Alabama took a strong step toward independence in its public schools this week when the State Senate approved legislation to repeal the Obama-era curriculum mandates known by most as Common Core.
Everyone agrees that Alabama needs strict academic standards that our children must meet. It is vital to economic development, it is vital to our workforce development and it is vital to our childrens’ future success.
Where we differ in the Common Core debate is who should set those standards.
I believe Alabamians should determine the curriculum and standards for our state’s schoolchildren based upon our available resources, our needs and our first-hand knowledge of what makes Alabama great.
We should not rely upon some out-of-state entity or liberal, Washington, D.C. bureaucrats to determine our standards, and we certainly should not continue embracing this most damaging legacy of the disastrous Obama administration.

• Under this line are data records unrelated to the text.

-- ==== Sys2Proof/Machine/Alu.lean ====
section
/-! DEFINITION. Register, arithmetic, logic, shift and random instructions (42_alu.md). Each runs with `pc` already
advanced and leaves it there (R82). Operands are the values before any write, and writes land in the order of the rule
(R8, R133; log entry 11). -/

namespace Sys2Proof.Machine

/-- load-immediate (R120). -/
def execLoadImmediate (x : RegIdx) (kk : Byte) (s : State) : Result := .next (s.setReg x kk)

/-- add-immediate: modulo 256, no flag (R121). -/
def execAddImmediate (x : RegIdx) (kk : Byte) (s : State) : Result := .next (s.setReg x (s.reg x + kk))

/-- move (R122). -/
def execMove (x y : RegIdx) (s : State) : Result := .next (s.setReg x (s.reg y))

/-- or (R123). -/
def execOr (x y : RegIdx) (s : State) : Result := .next (s.setReg x (s.reg x ||| s.reg y))

/-- and (R124). -/
def execAnd (x y : RegIdx) (s : State) : Result := .next (s.setReg x (s.reg x &&& s.reg y))

/-- xor (R125). -/
def execXor (x y : RegIdx) (s : State) : Result := .next (s.setReg x (s.reg x ^^^ s.reg y))

/-- add-reg: the result, then the carry (R126, R133). -/
def execAddReg (x y : RegIdx) (s : State) : Result :=
  .next ((s.setReg x (s.reg x + s.reg y)).setReg flagReg (carryFlag (s.reg x) (s.reg y)))

/-- The write that sub and subn share: the flag, then the difference; when the minuend is not greater the difference is
written under `SUB_POLICY = wrap` only (R127, R129, R133; log entry 12). -/
def State.subtractInto (s : State) (x : RegIdx) (minuend subtrahend : Byte) : State :=
  let flagged := s.setReg flagReg (greaterFlag minuend subtrahend)
  if subtrahend.toNat < minuend.toNat ∨ s.cfg.subPolicy = .wrap then flagged.setReg x (minuend - subtrahend)
  else flagged

/-- sub: `Vx - Vy` (R127). -/
def execSub (x y : RegIdx) (s : State) : Result := .next (s.subtractInto x (s.reg x) (s.reg y))

/-- shift-right: the flag, then the result; `y` is ignored (R128, R133). -/
def execShiftRight (x _y : RegIdx) (s : State) : Result :=
  .next ((s.setReg flagReg (lowBitFlag (s.reg x))).setReg x (s.reg x >>> 1))

/-- subn: `Vy - Vx` into `Vx` (R129, D6). -/
def execSubn (x y : RegIdx) (s : State) : Result := .next (s.subtractInto x (s.reg y) (s.reg x))

/-- shift-left: the flag, then the result; `y` is ignored (R130, R133). -/
def execShiftLeft (x _y : RegIdx) (s : State) : Result :=
  .next ((s.setReg flagReg (highBitFlag (s.reg x))).setReg x (s.reg x <<< 1))

/-- random-and: one draw, masked (R131, R199). -/
def execRandomAnd (x : RegIdx) (kk : Byte) (s : State) : Result :=
  .next (s.randomAsked.setReg x (s.randomAnswer &&& kk))

end Sys2Proof.Machine
end

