-- ==== Sys2Proof/Machine/Step.lean ====
section
/-! DEFINITION. One step of the core (R80): resume, fetch, advance, decode, execute. Its stages stand in
Machine/Ops.lean. -/

namespace Sys2Proof.Machine

/-- One step (R80 to R86), enabled only in Running and AwaitingInput. -/
def step (s : State) : Host.Outcome State Fault Refusal :=
  match s.runState with
  | .halted => stepInHalted s
  | .faulted => stepInFaulted s
  | .running | .awaitingInput =>
    match s.resume.fetched with
    | none => .next s.resume.fetchFault
    | some w =>
      match decodeWord w with
      | .error _ => .next (s.resume.advance.decodeFault w)
      | .ok i => exec i s.resume.advance

/-- The state with the table's word stored where the next step fetches (log entry 9); nothing but memory changes. -/
def State.withFetchWord (s : State) (nbits w : Nat) : State := s.placeWord (BitVec.ofNat 16 (w % 2 ^ nbits))

end Sys2Proof.Machine
end

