-- ==== Sys2Proof/Machine/HostMoves.lean ====
section
/-! DEFINITION. The host's side of the machine: reset and program load (70_reset_and_hazards.md), the timer ticks and the
sound flag (R191, R192), the collaborators' answers, and runs in which steps and host moves interleave freely (R12,
R89; log entry 7). -/

namespace Sys2Proof.Machine

/-- `tick_delay()`: down by 1, to a floor of 0 (R191). -/
def State.tickDelay (s : State) : State := if 0 < s.dt.toNat then s.setDelay (s.dt - 1) else s

/-- `tick_sound()`: down by 1, to a floor of 0 (R191). -/
def State.tickSound (s : State) : State := if 0 < s.st.toNat then s.setSound (s.st - 1) else s

/-- The sound-timer-active flag that the host reads (R192). -/
def State.soundActive (s : State) : Bool := s.st != 0

/-- Program load: byte `i` of the image goes to `ENTRY + i`; a longer image than fits is refused (R211, U19). -/
def State.loadProgram (s : State) (image : List Byte) : Result :=
  if imageFits s.cfg image then .next (s.setMem (Memory.writeBytes s.cfg s.mem s.cfg.entry.toNat image))
  else .refused .imageTooLong

/-- Reset: the machine is constructed anew, with the same parameters; the environment is no part of it (R32, R210). -/
def State.rebuilt (s : State) : State := (State.resetWith s.cfg).setEnv s.env

/-- The environment makes answers ready; what it has answered before stays counted (R89: the host changes the held keys,
which only changes the answers to come). -/
def State.supply (s : State) (randomBytes : List Byte) (keyDowns : List Bool) (keyPresses : List (Option Key)) : State :=
  s.setEnv { randomBytes := randomBytes, keyDowns := keyDowns, keyPresses := keyPresses, asked := s.env.asked }

/-- The host's moves between steps (R12, R89). Reading the state changes nothing (D27), and the host writes memory only
when it loads a program, right after a reset (R52, R210). -/
inductive HostMove where
  /-- Reset and load a program image (R210, R211). -/
  | boot (image : List Byte)
  | tickDelay
  | tickSound
  | answers (randomBytes : List Byte) (keyDowns : List Bool) (keyPresses : List (Option Key))
  deriving DecidableEq, Repr

/-- What a host move does (R89). -/
def HostMove.apply (m : HostMove) (s : State) : Result :=
  match m with
  | .boot image => s.rebuilt.loadProgram image
  | .tickDelay => .next s.tickDelay
  | .tickSound => .next s.tickSound
  | .answers rs ds ps => .next (s.supply rs ds ps)

/-- What happens next: the host invokes the step, or makes a move of its own (R12). -/
inductive Event where
  | step
  | host (m : HostMove)
  deriving DecidableEq, Repr

/-- One event. -/
def Event.apply (e : Event) (s : State) : Result :=
  match e with
  | .step => Sys2Proof.Machine.step s
  | .host m => m.apply s

/-- A run under a schedule of events, stopping at the first that has no next state (R88, R89). -/
def runEvents : List Event → State → Result
  | [], s => .next s
  | e :: rest, s =>
    match e.apply s with
    | .next t => runEvents rest t
    | .fault r => .fault r
    | .refused r => .refused r

end Sys2Proof.Machine
end

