/-- R37, R89: under every schedule of steps and host moves, what a run reaches from a state that meets the invariant meets it
too; so `sp` counts valid return addresses, and a record stands exactly in Faulted. That memory and display stay in canonical
form is the model's own DESIGN CHOICE (log entries 23 and 17), not R37's; the bound on the entry address is DEDUCED (log entry
1), and the clause on a waiting machine is the spec's decision D16 (log entry 19). -/
def Obligations.EveryScheduleKeepsTheInvariant : Prop :=
  ∀ (es : List Event) (s t : State), s.Inv → runEvents es s = .next t → t.Inv

/-! ## Reset by the host -/

/-- R210 (with R35, R36, R211): from every state, Halted and Faulted included, the host's boot leaves every register, `I`, `sp`,
every stack slot and both timers at 0, `pc` at `ENTRY`, the machine Running with no record, the display off, and in memory the
image, then the glyphs, then 0; it keeps the parameters and the environment's answers. The values that the source does not
name are the spec's decisions D8, D11, D12 and D15 (log entry 8); that the answers are kept is the model's choice (log entry
2), and an image that does not fit is refused (log entry 9). -/
def Obligations.BootRebuildsTheMachine : Prop :=
  ∀ (s : State) (image : List Byte), s.cfg.wf →
    (s.cfg.entry.toNat + image.length ≤ 4096 → ∃ t, HostMove.apply (.boot image) s = .next t ∧
      (∀ r, t.reg r = 0) ∧ t.index = 0 ∧ t.pc = s.cfg.entry ∧ t.sp = 0 ∧ (∀ j : Fin 16, t.stack[j] = 0) ∧
      t.dt = 0 ∧ t.st = 0 ∧ t.runState = .running ∧ t.fault = none ∧ (∀ p, Display.isOn t.display p = false) ∧
      t.cfg = s.cfg ∧ t.env = s.env ∧
      (∀ k b, image[k]? = some b → t.memRead (s.cfg.entry.toNat + k) = some b) ∧
      (∀ a, ¬ (s.cfg.entry.toNat ≤ a ∧ a < s.cfg.entry.toNat + image.length) →
        (∀ (d : Fin 16) (k : Fin 5), a = s.cfg.fontBase.toNat + 5 * d.val + k.val →
          t.memRead a = some (s.cfg.glyphs[d][k])) ∧
        (¬ (s.cfg.fontBase.toNat ≤ a ∧ a < s.cfg.fontBase.toNat + 80) → a ≤ 0xFFF → t.memRead a = some 0))) ∧
    (4096 < s.cfg.entry.toNat + image.length → HostMove.apply (.boot image) s = .refused .imageTooLong)
end

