-- ==== Sys2Proof/Laws/State.lean ====
section
/-! SUPPORT. One lemma for each field of State and each update of Machine/Ops.lean, true by rfl, so that no proof unfolds a
record update; then the reads of one register and of one byte after an update. -/

namespace Sys2Proof.Machine

@[simp] theorem memSize_eq : Config.memSize = 4096 := rfl

@[simp] theorem stackDepth_eq : Config.stackDepth = 16 := rfl

@[simp] theorem fontBytes_eq : Config.fontBytes = 80 := rfl

@[simp] theorem State.setReg_cfg (s : State) (r : RegIdx) (b : Byte) : (s.setReg r b).cfg = s.cfg := rfl
@[simp] theorem State.setReg_v (s : State) (r : RegIdx) (b : Byte) : (s.setReg r b).v = s.v.set r b := rfl
@[simp] theorem State.setReg_index (s : State) (r : RegIdx) (b : Byte) : (s.setReg r b).index = s.index := rfl
@[simp] theorem State.setReg_pc (s : State) (r : RegIdx) (b : Byte) : (s.setReg r b).pc = s.pc := rfl
@[simp] theorem State.setReg_stack (s : State) (r : RegIdx) (b : Byte) : (s.setReg r b).stack = s.stack := rfl
@[simp] theorem State.setReg_sp (s : State) (r : RegIdx) (b : Byte) : (s.setReg r b).sp = s.sp := rfl
@[simp] theorem State.setReg_dt (s : State) (r : RegIdx) (b : Byte) : (s.setReg r b).dt = s.dt := rfl
@[simp] theorem State.setReg_st (s : State) (r : RegIdx) (b : Byte) : (s.setReg r b).st = s.st := rfl
@[simp] theorem State.setReg_mem (s : State) (r : RegIdx) (b : Byte) : (s.setReg r b).mem = s.mem := rfl
@[simp] theorem State.setReg_runState (s : State) (r : RegIdx) (b : Byte) : (s.setReg r b).runState = s.runState := rfl
@[simp] theorem State.setReg_fault (s : State) (r : RegIdx) (b : Byte) : (s.setReg r b).fault = s.fault := rfl
@[simp] theorem State.setReg_display (s : State) (r : RegIdx) (b : Byte) : (s.setReg r b).display = s.display := rfl
@[simp] theorem State.setReg_env (s : State) (r : RegIdx) (b : Byte) : (s.setReg r b).env = s.env := rfl

@[simp] theorem State.setRegs_cfg (s : State) (bs : List Byte) : (s.setRegs bs).cfg = s.cfg := rfl
@[simp] theorem State.setRegs_v (s : State) (bs : List Byte) : (s.setRegs bs).v = Vector.ofFn fun r : Fin 16 => (bs[r.val]?).getD (s.v[r]) := rfl
@[simp] theorem State.setRegs_index (s : State) (bs : List Byte) : (s.setRegs bs).index = s.index := rfl
@[simp] theorem State.setRegs_pc (s : State) (bs : List Byte) : (s.setRegs bs).pc = s.pc := rfl
@[simp] theorem State.setRegs_stack (s : State) (bs : List Byte) : (s.setRegs bs).stack = s.stack := rfl
@[simp] theorem State.setRegs_sp (s : State) (bs : List Byte) : (s.setRegs bs).sp = s.sp := rfl
@[simp] theorem State.setRegs_dt (s : State) (bs : List Byte) : (s.setRegs bs).dt = s.dt := rfl
@[simp] theorem State.setRegs_st (s : State) (bs : List Byte) : (s.setRegs bs).st = s.st := rfl
@[simp] theorem State.setRegs_mem (s : State) (bs : List Byte) : (s.setRegs bs).mem = s.mem := rfl
@[simp] theorem State.setRegs_runState (s : State) (bs : List Byte) : (s.setRegs bs).runState = s.runState := rfl
@[simp] theorem State.setRegs_fault (s : State) (bs : List Byte) : (s.setRegs bs).fault = s.fault := rfl
@[simp] theorem State.setRegs_display (s : State) (bs : List Byte) : (s.setRegs bs).display = s.display := rfl
@[simp] theorem State.setRegs_env (s : State) (bs : List Byte) : (s.setRegs bs).env = s.env := rfl

@[simp] theorem State.setIndex_cfg (s : State) (a : Word) : (s.setIndex a).cfg = s.cfg := rfl
@[simp] theorem State.setIndex_v (s : State) (a : Word) : (s.setIndex a).v = s.v := rfl
@[simp] theorem State.setIndex_index (s : State) (a : Word) : (s.setIndex a).index = a := rfl
@[simp] theorem State.setIndex_pc (s : State) (a : Word) : (s.setIndex a).pc = s.pc := rfl
@[simp] theorem State.setIndex_stack (s : State) (a : Word) : (s.setIndex a).stack = s.stack := rfl
@[simp] theorem State.setIndex_sp (s : State) (a : Word) : (s.setIndex a).sp = s.sp := rfl
@[simp] theorem State.setIndex_dt (s : State) (a : Word) : (s.setIndex a).dt = s.dt := rfl
@[simp] theorem State.setIndex_st (s : State) (a : Word) : (s.setIndex a).st = s.st := rfl
@[simp] theorem State.setIndex_mem (s : State) (a : Word) : (s.setIndex a).mem = s.mem := rfl
@[simp] theorem State.setIndex_runState (s : State) (a : Word) : (s.setIndex a).runState = s.runState := rfl
@[simp] theorem State.setIndex_fault (s : State) (a : Word) : (s.setIndex a).fault = s.fault := rfl
@[simp] theorem State.setIndex_display (s : State) (a : Word) : (s.setIndex a).display = s.display := rfl
@[simp] theorem State.setIndex_env (s : State) (a : Word) : (s.setIndex a).env = s.env := rfl

@[simp] theorem State.setPc_cfg (s : State) (a : Word) : (s.setPc a).cfg = s.cfg := rfl
@[simp] theorem State.setPc_v (s : State) (a : Word) : (s.setPc a).v = s.v := rfl
@[simp] theorem State.setPc_index (s : State) (a : Word) : (s.setPc a).index = s.index := rfl
@[simp] theorem State.setPc_pc (s : State) (a : Word) : (s.setPc a).pc = a := rfl
@[simp] theorem State.setPc_stack (s : State) (a : Word) : (s.setPc a).stack = s.stack := rfl
@[simp] theorem State.setPc_sp (s : State) (a : Word) : (s.setPc a).sp = s.sp := rfl
@[simp] theorem State.setPc_dt (s : State) (a : Word) : (s.setPc a).dt = s.dt := rfl
@[simp] theorem State.setPc_st (s : State) (a : Word) : (s.setPc a).st = s.st := rfl
@[simp] theorem State.setPc_mem (s : State) (a : Word) : (s.setPc a).mem = s.mem := rfl
@[simp] theorem State.setPc_runState (s : State) (a : Word) : (s.setPc a).runState = s.runState := rfl
@[simp] theorem State.setPc_fault (s : State) (a : Word) : (s.setPc a).fault = s.fault := rfl
@[simp] theorem State.setPc_display (s : State) (a : Word) : (s.setPc a).display = s.display := rfl
@[simp] theorem State.setPc_env (s : State) (a : Word) : (s.setPc a).env = s.env := rfl

@[simp] theorem State.setStack_cfg (s : State) (k : Vector Word 16) (p : Fin 17) : (s.setStack k p).cfg = s.cfg := rfl
@[simp] theorem State.setStack_v (s : State) (k : Vector Word 16) (p : Fin 17) : (s.setStack k p).v = s.v := rfl
@[simp] theorem State.setStack_index (s : State) (k : Vector Word 16) (p : Fin 17) : (s.setStack k p).index = s.index := rfl
@[simp] theorem State.setStack_pc (s : State) (k : Vector Word 16) (p : Fin 17) : (s.setStack k p).pc = s.pc := rfl
@[simp] theorem State.setStack_stack (s : State) (k : Vector Word 16) (p : Fin 17) : (s.setStack k p).stack = k := rfl
@[simp] theorem State.setStack_sp (s : State) (k : Vector Word 16) (p : Fin 17) : (s.setStack k p).sp = p := rfl
@[simp] theorem State.setStack_dt (s : State) (k : Vector Word 16) (p : Fin 17) : (s.setStack k p).dt = s.dt := rfl
@[simp] theorem State.setStack_st (s : State) (k : Vector Word 16) (p : Fin 17) : (s.setStack k p).st = s.st := rfl
@[simp] theorem State.setStack_mem (s : State) (k : Vector Word 16) (p : Fin 17) : (s.setStack k p).mem = s.mem := rfl
@[simp] theorem State.setStack_runState (s : State) (k : Vector Word 16) (p : Fin 17) : (s.setStack k p).runState = s.runState := rfl
@[simp] theorem State.setStack_fault (s : State) (k : Vector Word 16) (p : Fin 17) : (s.setStack k p).fault = s.fault := rfl
@[simp] theorem State.setStack_display (s : State) (k : Vector Word 16) (p : Fin 17) : (s.setStack k p).display = s.display := rfl
@[simp] theorem State.setStack_env (s : State) (k : Vector Word 16) (p : Fin 17) : (s.setStack k p).env = s.env := rfl

@[simp] theorem State.setDelay_cfg (s : State) (b : Byte) : (s.setDelay b).cfg = s.cfg := rfl
@[simp] theorem State.setDelay_v (s : State) (b : Byte) : (s.setDelay b).v = s.v := rfl
@[simp] theorem State.setDelay_index (s : State) (b : Byte) : (s.setDelay b).index = s.index := rfl
@[simp] theorem State.setDelay_pc (s : State) (b : Byte) : (s.setDelay b).pc = s.pc := rfl
@[simp] theorem State.setDelay_stack (s : State) (b : Byte) : (s.setDelay b).stack = s.stack := rfl
@[simp] theorem State.setDelay_sp (s : State) (b : Byte) : (s.setDelay b).sp = s.sp := rfl
@[simp] theorem State.setDelay_dt (s : State) (b : Byte) : (s.setDelay b).dt = b := rfl
@[simp] theorem State.setDelay_st (s : State) (b : Byte) : (s.setDelay b).st = s.st := rfl
@[simp] theorem State.setDelay_mem (s : State) (b : Byte) : (s.setDelay b).mem = s.mem := rfl
@[simp] theorem State.setDelay_runState (s : State) (b : Byte) : (s.setDelay b).runState = s.runState := rfl
@[simp] theorem State.setDelay_fault (s : State) (b : Byte) : (s.setDelay b).fault = s.fault := rfl
@[simp] theorem State.setDelay_display (s : State) (b : Byte) : (s.setDelay b).display = s.display := rfl
@[simp] theorem State.setDelay_env (s : State) (b : Byte) : (s.setDelay b).env = s.env := rfl

@[simp] theorem State.setSound_cfg (s : State) (b : Byte) : (s.setSound b).cfg = s.cfg := rfl
@[simp] theorem State.setSound_v (s : State) (b : Byte) : (s.setSound b).v = s.v := rfl
@[simp] theorem State.setSound_index (s : State) (b : Byte) : (s.setSound b).index = s.index := rfl
@[simp] theorem State.setSound_pc (s : State) (b : Byte) : (s.setSound b).pc = s.pc := rfl
@[simp] theorem State.setSound_stack (s : State) (b : Byte) : (s.setSound b).stack = s.stack := rfl
@[simp] theorem State.setSound_sp (s : State) (b : Byte) : (s.setSound b).sp = s.sp := rfl
@[simp] theorem State.setSound_dt (s : State) (b : Byte) : (s.setSound b).dt = s.dt := rfl
@[simp] theorem State.setSound_st (s : State) (b : Byte) : (s.setSound b).st = b := rfl
@[simp] theorem State.setSound_mem (s : State) (b : Byte) : (s.setSound b).mem = s.mem := rfl
@[simp] theorem State.setSound_runState (s : State) (b : Byte) : (s.setSound b).runState = s.runState := rfl
@[simp] theorem State.setSound_fault (s : State) (b : Byte) : (s.setSound b).fault = s.fault := rfl
@[simp] theorem State.setSound_display (s : State) (b : Byte) : (s.setSound b).display = s.display := rfl
@[simp] theorem State.setSound_env (s : State) (b : Byte) : (s.setSound b).env = s.env := rfl

@[simp] theorem State.setMem_cfg (s : State) (m : Memory) : (s.setMem m).cfg = s.cfg := rfl
@[simp] theorem State.setMem_v (s : State) (m : Memory) : (s.setMem m).v = s.v := rfl
@[simp] theorem State.setMem_index (s : State) (m : Memory) : (s.setMem m).index = s.index := rfl
@[simp] theorem State.setMem_pc (s : State) (m : Memory) : (s.setMem m).pc = s.pc := rfl
@[simp] theorem State.setMem_stack (s : State) (m : Memory) : (s.setMem m).stack = s.stack := rfl
@[simp] theorem State.setMem_sp (s : State) (m : Memory) : (s.setMem m).sp = s.sp := rfl
@[simp] theorem State.setMem_dt (s : State) (m : Memory) : (s.setMem m).dt = s.dt := rfl
@[simp] theorem State.setMem_st (s : State) (m : Memory) : (s.setMem m).st = s.st := rfl
@[simp] theorem State.setMem_mem (s : State) (m : Memory) : (s.setMem m).mem = m := rfl
@[simp] theorem State.setMem_runState (s : State) (m : Memory) : (s.setMem m).runState = s.runState := rfl
@[simp] theorem State.setMem_fault (s : State) (m : Memory) : (s.setMem m).fault = s.fault := rfl
@[simp] theorem State.setMem_display (s : State) (m : Memory) : (s.setMem m).display = s.display := rfl
@[simp] theorem State.setMem_env (s : State) (m : Memory) : (s.setMem m).env = s.env := rfl

@[simp] theorem State.setRun_cfg (s : State) (r : RunState) : (s.setRun r).cfg = s.cfg := rfl
@[simp] theorem State.setRun_v (s : State) (r : RunState) : (s.setRun r).v = s.v := rfl
@[simp] theorem State.setRun_index (s : State) (r : RunState) : (s.setRun r).index = s.index := rfl
@[simp] theorem State.setRun_pc (s : State) (r : RunState) : (s.setRun r).pc = s.pc := rfl
@[simp] theorem State.setRun_stack (s : State) (r : RunState) : (s.setRun r).stack = s.stack := rfl
@[simp] theorem State.setRun_sp (s : State) (r : RunState) : (s.setRun r).sp = s.sp := rfl
@[simp] theorem State.setRun_dt (s : State) (r : RunState) : (s.setRun r).dt = s.dt := rfl
@[simp] theorem State.setRun_st (s : State) (r : RunState) : (s.setRun r).st = s.st := rfl
@[simp] theorem State.setRun_mem (s : State) (r : RunState) : (s.setRun r).mem = s.mem := rfl
@[simp] theorem State.setRun_runState (s : State) (r : RunState) : (s.setRun r).runState = r := rfl
@[simp] theorem State.setRun_fault (s : State) (r : RunState) : (s.setRun r).fault = s.fault := rfl
@[simp] theorem State.setRun_display (s : State) (r : RunState) : (s.setRun r).display = s.display := rfl
@[simp] theorem State.setRun_env (s : State) (r : RunState) : (s.setRun r).env = s.env := rfl

@[simp] theorem State.setDisplay_cfg (s : State) (fb : Display) : (s.setDisplay fb).cfg = s.cfg := rfl
@[simp] theorem State.setDisplay_v (s : State) (fb : Display) : (s.setDisplay fb).v = s.v := rfl
@[simp] theorem State.setDisplay_index (s : State) (fb : Display) : (s.setDisplay fb).index = s.index := rfl
@[simp] theorem State.setDisplay_pc (s : State) (fb : Display) : (s.setDisplay fb).pc = s.pc := rfl
@[simp] theorem State.setDisplay_stack (s : State) (fb : Display) : (s.setDisplay fb).stack = s.stack := rfl
@[simp] theorem State.setDisplay_sp (s : State) (fb : Display) : (s.setDisplay fb).sp = s.sp := rfl
@[simp] theorem State.setDisplay_dt (s : State) (fb : Display) : (s.setDisplay fb).dt = s.dt := rfl
@[simp] theorem State.setDisplay_st (s : State) (fb : Display) : (s.setDisplay fb).st = s.st := rfl
@[simp] theorem State.setDisplay_mem (s : State) (fb : Display) : (s.setDisplay fb).mem = s.mem := rfl
@[simp] theorem State.setDisplay_runState (s : State) (fb : Display) : (s.setDisplay fb).runState = s.runState := rfl
@[simp] theorem State.setDisplay_fault (s : State) (fb : Display) : (s.setDisplay fb).fault = s.fault := rfl
@[simp] theorem State.setDisplay_display (s : State) (fb : Display) : (s.setDisplay fb).display = fb := rfl
@[simp] theorem State.setDisplay_env (s : State) (fb : Display) : (s.setDisplay fb).env = s.env := rfl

When Thomas Jefferson said, “The government closest to the people serves the people best,” he understood that a top-down approach and governing from afar denies the important knowledge and details that those on the local level possess.
Perhaps the most asinine theory behind Common Core mandates is the cookie-cutter approach it takes to schools across our nation.
Rather than recognizing and accounting for the differences among the states, their workforce needs and the public educations they should offer, Common Core demands an across-the-board, one-size-fits-all mandate that is typical of liberal policy pronouncements.
Moreover, the public schools in a politically conservative state like Alabama, where character education and allowing students to acknowledge God are important, are vastly different from the schools in ultra-liberal cities like San Francisco and New York City, where educators consider themselves enlightened and the groupthink doctrine of political correctness dominates.
But, in the end, the most effective argument for repealing Common Core is the fact that it has proven to be an unmitigated failure.
When Alabama first adopted Common Core roughly a decade ago, advocates labeled it as the cure-all for our public education system, but the magic elixir they promised has proven to be just a worthless bottle of snake oil.
Prior to the adoption of Common Core, Alabama’s students ranked at or near the bottom in almost every education metric that was tested, and, a decade later today, our state still ranks 49th in math and 46th in reading.
For these stated reasons and too many others to detail, it is time for Alabama to abandon this liberal social experiment and chart its own, independent path toward success in education — one that is rooted in conservative principles and one that embraces long-proven, fundamental teaching concepts.
Sen. Del Marsh, R-Anniston, who filed the legislation, and the co-sponsors of his bill should be commended for working to end this unnecessary Obama-era relic. Dropping the gavel when the repeal of Common Core passed the State Senate was one of the happiest and most satisfying moments of my time in public service.